At the door, I pause a moment and turn back to address my father.
“I know it’s a bad habit,” I say jauntily, with the kind of attitude I know my father loved from the real Christian, “but I’m going to lean into it today. There’s something I need to do. Don’t rat me out to management, okay?”
My father shakes his head, his smile giving him away. With one hand he waves me out of the office. As I turn away, I hear him say one more thing, “That’s my boy.”
Chapter Forty-Three
Quinn
By Wednesday, I still haven’t made up my mind about Christian.

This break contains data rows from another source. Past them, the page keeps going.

/-- Decrement the successors in SUCC order, as the predecessor's home holds them; one that cannot be reached is passed over
with an entry of kind 7 (R183). Open points: log 43 (DEDUCED). -/
def countSuccessors (s : State) (t : Task) : State :=
  match t.tcb.bind fun a => hwPlace s t.rid.toNat a false with
  | none => s
  | some pl =>
    (List.range (Nat.min 16 (homeNat s (pl + 36) 1))).foldl (fun s n =>
      match decrementPred s t.rid.toNat (BitVec.ofNat 64 (homeNat s (pl + 128 + 8 * n) 8)) with
      | some s1 => s1
      | none => postStatus s t.rid.toNat t.tid 7 0 n) s

/-- An accepted COMMIT or TEND, once its tiles stand (R203 step 4 and what follows). -/
def acceptOffer (s : State) (t : Task) (i : Inst) (commit : Bool) : State :=
  let s1 := setTaskState s t.tid (if commit then 4 else 5) (i.n + 1)
  let s2 := decide_ s1 t (.won i.n commit)
  let s3 := countSuccessors s2 t
  let s4 := updateClass s3 t i
  let s5 := t.insts.foldl (fun s x => if x.n ≠ i.n ∧ x.live then sendCancel s t x.n 0 else s) s4
  endInstance s5 t.tid i.n

/-- The instance of COMMIT continues with g[D] = 1. -/
def progRefusedCommit : Nat := 9

/-- Drop the offer of a thread. -/
def dropOffer (s : State) (t : Task) (uid : Nat) : State :=
  s.modTask t.tid fun t => { t with offers := t.offers.filter fun o => o.uid != uid }

/-- Row 4 of Table 10.9. -/
def refusedList (s : State) (l : List Tile) : Bool :=
  l.any fun x => match tensorIdx s x.tens with
    | none => true
    | some i =>
      let t := s.tensor i
      t.mode != 3 || (t.state != 1 && t.state != 2) || (x.expv != 0xFFFFFFFF && x.expv != t.version) ||
        l.any fun y => y.tens == x.tens && y.expv != 0xFFFFFFFF && x.expv != 0xFFFFFFFF && y.expv != x.expv

/-- Row 3 of Table 10.9. -/
def absentTarget (s : State) (t : Task) (l : List Tile) : Bool :=
  (targets s l).any fun i => (s.tensor i).state == 2 && refillOf s t != some i

/-- Is a target read again by a thread that waited for its rebuild: such a read returns the refilled bytes (17 R277)? Open
points: log 45 (DEDUCED). -/
def rereadTarget (s : State) (t : Task) (l : List Tile) : Bool :=
  (targets s l).any fun i => refillOf s t != some i && s.rereads.any fun r => r.2.1 == i

/-- The judge tests an offer (Table 10.9). A rebuild's COMMIT has its target's bytes tested whatever tiles it lists (07 R151). -/
def judgeOffer (s : State) (t : Task) (i : Inst) (o : Offer) : State :=
  let hold : State := s.modTask t.tid fun t =>
    { t with offers := mapIf (fun x => x.uid == o.uid) (fun x => { x with held := true }) t.offers }
  match t.decision with
  | some d => sendCancel (dropOffer s t o.uid) t i.n d.code
  | none =>
    if t.buffered then hold
    else if !o.commit then acceptOffer (dropOffer s t o.uid) t i false
    else
      let l := tilesOf o.list
      if absentTarget s t l || rereadTarget s t l then hold
      else if refusedList s l then wake (dropOffer s t o.uid) o.uid progRefusedCommit [1]
      else match l.findSome? (badBuf s o.uid) with
      | some tr => takeTrapUid (dropOffer s t o.uid) o.uid tr
      | none =>
        let s1 := writeTiles (dropOffer s t o.uid) t o.uid l
        match refillOf s t with
        | some k =>
          let depth := match t.rebuild with | some r => r.2.2 | none => 0
          if tensorCrc s1 k = (s.tensor k).fprint then retestHeld (endRebuild (acceptOffer s1 t i true) k depth true)
          else
            let tr : Trap := { cause := 0x0A, addr := BitVec.ofNat 64 (tensorId s k), w28 := BitVec.ofNat 64 (tensorId s k),
                               w30 := BitVec.ofNat 64 depth }
            endRebuild (takeTrapUid (dropOffer s t o.uid) o.uid tr) k depth false
        | none => acceptOffer s1 t i true

/-- The answer of a judge on another package: accepted, refused or cancelled, as a free choice; what it writes is there.
Open points: log 16 (PRESUMED). -/
def judgeFar (s : State) (t : Task) (i : Inst) (o : Offer) : State :=
  match t.decision with
  | some d => sendCancel (dropOffer s t o.uid) t i.n d.code
  | none =>
    match s.choose 831 3 with
    | 0 => acceptOffer (dropOffer s t o.uid) t i o.commit
    | 1 => if o.commit then wake (dropOffer s t o.uid) o.uid progRefusedCommit [1]
           else acceptOffer (dropOffer s t o.uid) t i false
    | _ => cancelInstance (dropOffer s t o.uid) t.tid i.n 0

/-- Test the offer of an instance, if it still has one. -/
def judgeInst (s : State) (task inst : Nat) : State :=
  match s.tasks.get? task with
  | none => s
  | some t =>
    match t.inst? inst, t.offers.find? fun o => o.inst == inst with
    | some i, some o =>
      if i.ended then s else if (judgePkg s t).isSome then judgeFar s t i o else judgeOffer s t i o
    | _, _ => s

I work myself up into the strongest frenzied conviction that the lying asshole deserves no part of my life, blinking any stray tears from my eyes, and throwing myself into whatever I’m doing—planning Christian’s events for the next month, watching Bridesmaids with Carolyn, running on the treadmill at the gym. I wasn’t going to buy a membership in the city, but yesterday when I got out of work, I was ready to burst from all the excess nervous energy that had built up from an entire day of looking at Christian’s name over and over again. I’d have preferred to just run along the sidewalks, but when I stepped outside the HRM offices, the hundred-plus-degree heat hit me like a brick wall. So I did what any desperate person would do: I went to the Midtown Nike store, bought myself an exercise outfit and athletic shoes, and looked up the closest gym to my apartment on Google. A day pass was forty dollars, but I didn’t care. I needed to run.